▸ Work task
Go through the records below and copy out every line that contains the word "withFetchWord".

[Saved entries]
◇ ◇ ◇ ◇ ◇ ◇ ◇

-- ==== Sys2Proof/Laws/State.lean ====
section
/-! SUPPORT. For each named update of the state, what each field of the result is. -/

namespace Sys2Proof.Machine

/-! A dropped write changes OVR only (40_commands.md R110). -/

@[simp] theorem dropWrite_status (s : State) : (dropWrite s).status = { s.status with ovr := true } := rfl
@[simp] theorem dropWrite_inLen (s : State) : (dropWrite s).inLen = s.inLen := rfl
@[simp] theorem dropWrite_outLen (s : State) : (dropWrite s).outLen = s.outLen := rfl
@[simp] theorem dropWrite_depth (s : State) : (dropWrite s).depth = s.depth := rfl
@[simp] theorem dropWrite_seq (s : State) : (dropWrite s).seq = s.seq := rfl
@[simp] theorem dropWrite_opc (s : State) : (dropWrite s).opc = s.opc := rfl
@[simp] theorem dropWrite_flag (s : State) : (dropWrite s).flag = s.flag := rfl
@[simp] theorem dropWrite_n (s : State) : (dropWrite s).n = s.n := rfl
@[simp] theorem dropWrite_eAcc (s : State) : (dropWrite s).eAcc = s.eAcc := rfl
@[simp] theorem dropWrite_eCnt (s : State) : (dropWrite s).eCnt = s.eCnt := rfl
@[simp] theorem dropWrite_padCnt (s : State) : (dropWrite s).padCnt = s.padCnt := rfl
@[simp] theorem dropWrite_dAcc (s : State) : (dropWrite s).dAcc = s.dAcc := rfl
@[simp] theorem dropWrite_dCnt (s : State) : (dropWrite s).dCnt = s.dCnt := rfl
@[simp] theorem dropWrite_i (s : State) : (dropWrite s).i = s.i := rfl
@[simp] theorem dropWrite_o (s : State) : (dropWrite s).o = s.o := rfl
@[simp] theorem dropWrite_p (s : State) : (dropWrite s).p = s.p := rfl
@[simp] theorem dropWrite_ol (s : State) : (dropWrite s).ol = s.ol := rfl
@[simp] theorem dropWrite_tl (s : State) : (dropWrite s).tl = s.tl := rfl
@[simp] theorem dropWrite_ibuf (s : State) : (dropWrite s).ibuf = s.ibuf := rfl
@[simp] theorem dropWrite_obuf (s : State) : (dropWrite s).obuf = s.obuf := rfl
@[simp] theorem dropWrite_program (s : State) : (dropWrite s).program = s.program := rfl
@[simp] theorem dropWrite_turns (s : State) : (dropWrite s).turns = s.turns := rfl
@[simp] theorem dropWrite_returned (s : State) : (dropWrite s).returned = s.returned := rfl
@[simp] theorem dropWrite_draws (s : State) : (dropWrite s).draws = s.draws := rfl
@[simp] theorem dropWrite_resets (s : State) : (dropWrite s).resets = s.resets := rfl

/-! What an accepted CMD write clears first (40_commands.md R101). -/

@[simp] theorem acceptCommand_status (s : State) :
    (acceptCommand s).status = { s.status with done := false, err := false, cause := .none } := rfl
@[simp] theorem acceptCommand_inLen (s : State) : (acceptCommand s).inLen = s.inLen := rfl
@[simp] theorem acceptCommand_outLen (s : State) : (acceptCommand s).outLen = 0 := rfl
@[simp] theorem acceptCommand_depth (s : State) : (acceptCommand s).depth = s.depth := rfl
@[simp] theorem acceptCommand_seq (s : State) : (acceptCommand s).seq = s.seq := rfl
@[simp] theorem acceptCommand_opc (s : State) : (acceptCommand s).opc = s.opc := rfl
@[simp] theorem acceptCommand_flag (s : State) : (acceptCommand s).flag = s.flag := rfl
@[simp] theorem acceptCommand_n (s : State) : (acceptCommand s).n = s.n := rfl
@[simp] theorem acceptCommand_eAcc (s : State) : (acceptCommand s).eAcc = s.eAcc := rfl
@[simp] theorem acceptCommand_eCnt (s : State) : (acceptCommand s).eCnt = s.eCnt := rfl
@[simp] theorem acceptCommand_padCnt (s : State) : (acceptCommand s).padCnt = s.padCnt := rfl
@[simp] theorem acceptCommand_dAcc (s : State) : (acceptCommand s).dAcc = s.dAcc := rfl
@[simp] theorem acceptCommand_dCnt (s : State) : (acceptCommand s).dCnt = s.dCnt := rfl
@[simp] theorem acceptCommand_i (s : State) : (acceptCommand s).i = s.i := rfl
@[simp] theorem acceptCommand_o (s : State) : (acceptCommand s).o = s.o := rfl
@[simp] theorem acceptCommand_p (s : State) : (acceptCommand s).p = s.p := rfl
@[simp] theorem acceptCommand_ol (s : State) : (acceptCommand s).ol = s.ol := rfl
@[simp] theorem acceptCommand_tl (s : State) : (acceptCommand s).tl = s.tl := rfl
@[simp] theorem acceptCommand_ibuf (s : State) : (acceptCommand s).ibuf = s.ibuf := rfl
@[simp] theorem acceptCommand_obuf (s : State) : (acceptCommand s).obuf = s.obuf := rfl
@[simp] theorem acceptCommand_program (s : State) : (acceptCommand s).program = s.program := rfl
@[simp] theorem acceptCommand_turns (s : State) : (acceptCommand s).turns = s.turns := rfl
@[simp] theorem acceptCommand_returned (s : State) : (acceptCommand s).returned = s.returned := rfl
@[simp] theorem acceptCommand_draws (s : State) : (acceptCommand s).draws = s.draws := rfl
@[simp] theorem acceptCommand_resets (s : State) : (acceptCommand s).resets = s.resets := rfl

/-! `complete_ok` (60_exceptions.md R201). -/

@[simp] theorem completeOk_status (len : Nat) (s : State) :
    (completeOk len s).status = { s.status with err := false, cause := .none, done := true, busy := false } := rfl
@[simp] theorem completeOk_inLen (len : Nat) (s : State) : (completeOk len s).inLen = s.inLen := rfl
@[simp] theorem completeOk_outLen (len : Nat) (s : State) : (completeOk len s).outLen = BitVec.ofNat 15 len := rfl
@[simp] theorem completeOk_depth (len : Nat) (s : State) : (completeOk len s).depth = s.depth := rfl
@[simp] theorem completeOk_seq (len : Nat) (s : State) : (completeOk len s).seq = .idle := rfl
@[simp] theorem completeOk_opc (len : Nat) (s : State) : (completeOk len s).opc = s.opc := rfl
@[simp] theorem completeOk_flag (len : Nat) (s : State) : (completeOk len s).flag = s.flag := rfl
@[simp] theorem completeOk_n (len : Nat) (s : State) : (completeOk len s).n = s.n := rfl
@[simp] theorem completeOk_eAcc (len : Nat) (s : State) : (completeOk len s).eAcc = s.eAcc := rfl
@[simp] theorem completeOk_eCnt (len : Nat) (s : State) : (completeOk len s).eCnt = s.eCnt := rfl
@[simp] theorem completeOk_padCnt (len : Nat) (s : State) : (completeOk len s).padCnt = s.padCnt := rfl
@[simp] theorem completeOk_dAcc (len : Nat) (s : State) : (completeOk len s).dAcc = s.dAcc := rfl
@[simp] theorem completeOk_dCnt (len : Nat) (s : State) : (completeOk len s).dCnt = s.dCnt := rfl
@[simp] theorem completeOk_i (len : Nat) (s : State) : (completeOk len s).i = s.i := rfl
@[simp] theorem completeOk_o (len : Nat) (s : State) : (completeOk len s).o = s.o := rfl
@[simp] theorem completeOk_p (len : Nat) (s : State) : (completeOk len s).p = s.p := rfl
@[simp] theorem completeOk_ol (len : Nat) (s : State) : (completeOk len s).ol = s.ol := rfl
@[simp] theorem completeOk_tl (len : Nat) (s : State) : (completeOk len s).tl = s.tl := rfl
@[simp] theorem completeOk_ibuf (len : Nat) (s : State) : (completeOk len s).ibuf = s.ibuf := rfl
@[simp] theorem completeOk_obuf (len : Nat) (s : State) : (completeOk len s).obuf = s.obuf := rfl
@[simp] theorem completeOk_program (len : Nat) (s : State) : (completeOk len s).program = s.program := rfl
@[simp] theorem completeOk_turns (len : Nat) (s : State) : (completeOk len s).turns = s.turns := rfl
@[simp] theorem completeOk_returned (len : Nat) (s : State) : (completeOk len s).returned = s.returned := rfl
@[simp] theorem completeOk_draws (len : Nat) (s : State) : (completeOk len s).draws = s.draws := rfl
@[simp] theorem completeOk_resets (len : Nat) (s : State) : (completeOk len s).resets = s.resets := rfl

◇ ◇ ◇ ◇ ◇ ◇ ◇

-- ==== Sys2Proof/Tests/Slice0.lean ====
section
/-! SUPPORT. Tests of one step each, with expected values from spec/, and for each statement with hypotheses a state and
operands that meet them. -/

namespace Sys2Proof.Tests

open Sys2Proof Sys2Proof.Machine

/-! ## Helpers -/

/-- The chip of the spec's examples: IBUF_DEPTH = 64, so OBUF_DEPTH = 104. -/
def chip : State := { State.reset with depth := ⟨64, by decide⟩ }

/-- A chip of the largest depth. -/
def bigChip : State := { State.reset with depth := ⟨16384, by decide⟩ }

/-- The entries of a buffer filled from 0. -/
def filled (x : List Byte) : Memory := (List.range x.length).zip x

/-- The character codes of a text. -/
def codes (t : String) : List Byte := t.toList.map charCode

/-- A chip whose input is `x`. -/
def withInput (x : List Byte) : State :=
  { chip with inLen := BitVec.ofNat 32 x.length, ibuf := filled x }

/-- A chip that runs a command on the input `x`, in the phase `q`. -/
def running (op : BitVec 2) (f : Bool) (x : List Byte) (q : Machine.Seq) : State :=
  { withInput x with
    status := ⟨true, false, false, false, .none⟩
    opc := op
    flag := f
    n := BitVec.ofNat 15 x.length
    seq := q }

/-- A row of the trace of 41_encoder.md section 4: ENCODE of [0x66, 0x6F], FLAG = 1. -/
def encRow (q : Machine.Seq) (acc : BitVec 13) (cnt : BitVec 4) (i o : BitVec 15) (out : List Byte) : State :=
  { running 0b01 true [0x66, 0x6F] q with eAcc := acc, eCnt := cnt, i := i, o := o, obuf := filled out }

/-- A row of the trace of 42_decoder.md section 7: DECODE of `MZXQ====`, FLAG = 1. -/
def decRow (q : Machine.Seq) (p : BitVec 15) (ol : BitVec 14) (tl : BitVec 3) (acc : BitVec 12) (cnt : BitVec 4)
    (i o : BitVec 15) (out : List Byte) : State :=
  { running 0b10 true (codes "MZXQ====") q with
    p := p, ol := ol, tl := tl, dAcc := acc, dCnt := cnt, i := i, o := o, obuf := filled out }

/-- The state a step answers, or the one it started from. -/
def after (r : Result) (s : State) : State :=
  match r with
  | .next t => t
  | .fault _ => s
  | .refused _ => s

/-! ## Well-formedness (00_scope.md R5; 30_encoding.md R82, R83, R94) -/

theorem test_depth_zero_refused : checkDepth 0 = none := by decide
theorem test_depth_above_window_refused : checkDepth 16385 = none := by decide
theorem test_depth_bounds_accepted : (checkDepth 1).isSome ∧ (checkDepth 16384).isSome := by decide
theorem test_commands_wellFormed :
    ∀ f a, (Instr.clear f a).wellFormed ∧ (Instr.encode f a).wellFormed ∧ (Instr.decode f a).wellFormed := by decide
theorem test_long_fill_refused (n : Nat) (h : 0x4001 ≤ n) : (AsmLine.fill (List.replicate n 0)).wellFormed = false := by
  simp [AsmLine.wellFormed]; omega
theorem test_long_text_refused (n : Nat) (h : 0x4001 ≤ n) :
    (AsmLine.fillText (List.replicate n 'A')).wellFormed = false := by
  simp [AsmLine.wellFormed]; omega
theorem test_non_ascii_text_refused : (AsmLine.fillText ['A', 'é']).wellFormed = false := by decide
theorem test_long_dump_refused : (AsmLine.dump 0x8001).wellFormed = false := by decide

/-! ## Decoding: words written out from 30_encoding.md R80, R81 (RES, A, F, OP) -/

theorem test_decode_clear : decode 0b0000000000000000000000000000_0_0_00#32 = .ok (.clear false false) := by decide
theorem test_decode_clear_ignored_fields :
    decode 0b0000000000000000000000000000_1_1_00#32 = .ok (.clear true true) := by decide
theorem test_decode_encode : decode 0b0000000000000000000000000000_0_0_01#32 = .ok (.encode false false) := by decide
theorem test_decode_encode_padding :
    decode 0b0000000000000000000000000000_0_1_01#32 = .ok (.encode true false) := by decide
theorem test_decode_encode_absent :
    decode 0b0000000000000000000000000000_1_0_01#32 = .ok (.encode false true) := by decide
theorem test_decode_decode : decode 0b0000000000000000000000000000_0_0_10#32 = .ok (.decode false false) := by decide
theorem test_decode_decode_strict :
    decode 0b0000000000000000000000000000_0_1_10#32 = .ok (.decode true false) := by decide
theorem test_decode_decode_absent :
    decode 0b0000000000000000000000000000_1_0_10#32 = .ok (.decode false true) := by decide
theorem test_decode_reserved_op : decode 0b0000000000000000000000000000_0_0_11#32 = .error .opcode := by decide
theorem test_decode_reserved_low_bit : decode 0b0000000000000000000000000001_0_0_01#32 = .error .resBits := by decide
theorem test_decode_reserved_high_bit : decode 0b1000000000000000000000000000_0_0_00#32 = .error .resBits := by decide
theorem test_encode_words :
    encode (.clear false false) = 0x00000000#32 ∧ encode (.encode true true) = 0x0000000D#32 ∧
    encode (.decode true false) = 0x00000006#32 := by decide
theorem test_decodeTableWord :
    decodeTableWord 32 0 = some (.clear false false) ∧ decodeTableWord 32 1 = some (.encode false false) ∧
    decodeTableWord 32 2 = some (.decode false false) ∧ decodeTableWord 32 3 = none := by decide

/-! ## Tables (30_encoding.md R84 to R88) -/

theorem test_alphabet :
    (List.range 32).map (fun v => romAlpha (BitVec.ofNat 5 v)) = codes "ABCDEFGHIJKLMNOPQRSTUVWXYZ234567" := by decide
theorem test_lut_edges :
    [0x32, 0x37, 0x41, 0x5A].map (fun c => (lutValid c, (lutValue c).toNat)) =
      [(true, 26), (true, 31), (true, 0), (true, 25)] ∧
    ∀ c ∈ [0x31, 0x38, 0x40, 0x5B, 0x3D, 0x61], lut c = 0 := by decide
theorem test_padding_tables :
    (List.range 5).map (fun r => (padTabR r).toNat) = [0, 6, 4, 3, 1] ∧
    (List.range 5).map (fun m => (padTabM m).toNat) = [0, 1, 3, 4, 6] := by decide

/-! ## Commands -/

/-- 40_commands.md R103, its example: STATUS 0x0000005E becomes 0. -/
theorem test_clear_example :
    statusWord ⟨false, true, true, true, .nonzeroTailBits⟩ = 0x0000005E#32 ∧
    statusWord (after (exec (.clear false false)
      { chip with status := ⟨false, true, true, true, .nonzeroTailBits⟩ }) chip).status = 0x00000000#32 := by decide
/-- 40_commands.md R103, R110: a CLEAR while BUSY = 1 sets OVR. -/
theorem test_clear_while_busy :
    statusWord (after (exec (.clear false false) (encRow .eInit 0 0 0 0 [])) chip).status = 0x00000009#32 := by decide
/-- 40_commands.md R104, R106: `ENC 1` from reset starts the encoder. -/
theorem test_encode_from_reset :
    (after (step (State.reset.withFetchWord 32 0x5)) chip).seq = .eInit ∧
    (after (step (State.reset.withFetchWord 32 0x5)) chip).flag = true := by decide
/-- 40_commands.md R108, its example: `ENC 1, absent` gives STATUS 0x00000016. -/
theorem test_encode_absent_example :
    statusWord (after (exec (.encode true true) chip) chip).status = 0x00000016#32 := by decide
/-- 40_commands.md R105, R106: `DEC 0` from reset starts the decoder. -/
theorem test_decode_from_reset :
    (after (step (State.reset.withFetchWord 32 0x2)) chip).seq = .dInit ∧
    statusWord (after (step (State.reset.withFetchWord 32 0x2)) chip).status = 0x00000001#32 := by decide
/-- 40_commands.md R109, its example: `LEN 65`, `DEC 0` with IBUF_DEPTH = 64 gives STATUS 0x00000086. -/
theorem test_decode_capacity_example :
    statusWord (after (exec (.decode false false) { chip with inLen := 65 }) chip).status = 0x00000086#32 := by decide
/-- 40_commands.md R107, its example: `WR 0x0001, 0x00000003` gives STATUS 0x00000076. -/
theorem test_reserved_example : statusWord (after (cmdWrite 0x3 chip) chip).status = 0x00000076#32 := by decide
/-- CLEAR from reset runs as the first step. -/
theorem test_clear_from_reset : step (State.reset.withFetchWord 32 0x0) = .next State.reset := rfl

◇ ◇ ◇ ◇ ◇ ◇ ◇

▸ Problem solution
    (after (step (State.reset.withFetchWord 32 0x5)) chip).seq = .eInit ∧
    (after (step (State.reset.withFetchWord 32 0x5)) chip).flag = true := by decide
    (after (step (State.reset.withFetchWord 32 0x2)) chip).seq = .dInit ∧
    statusWord (after (step (State.reset.withFetchWord 32 0x2)) chip).status = 0x00000001#32 := by decide
theorem test_clear_from_reset : step (State.reset.withFetchWord 32 0x0) = .next State.reset := rfl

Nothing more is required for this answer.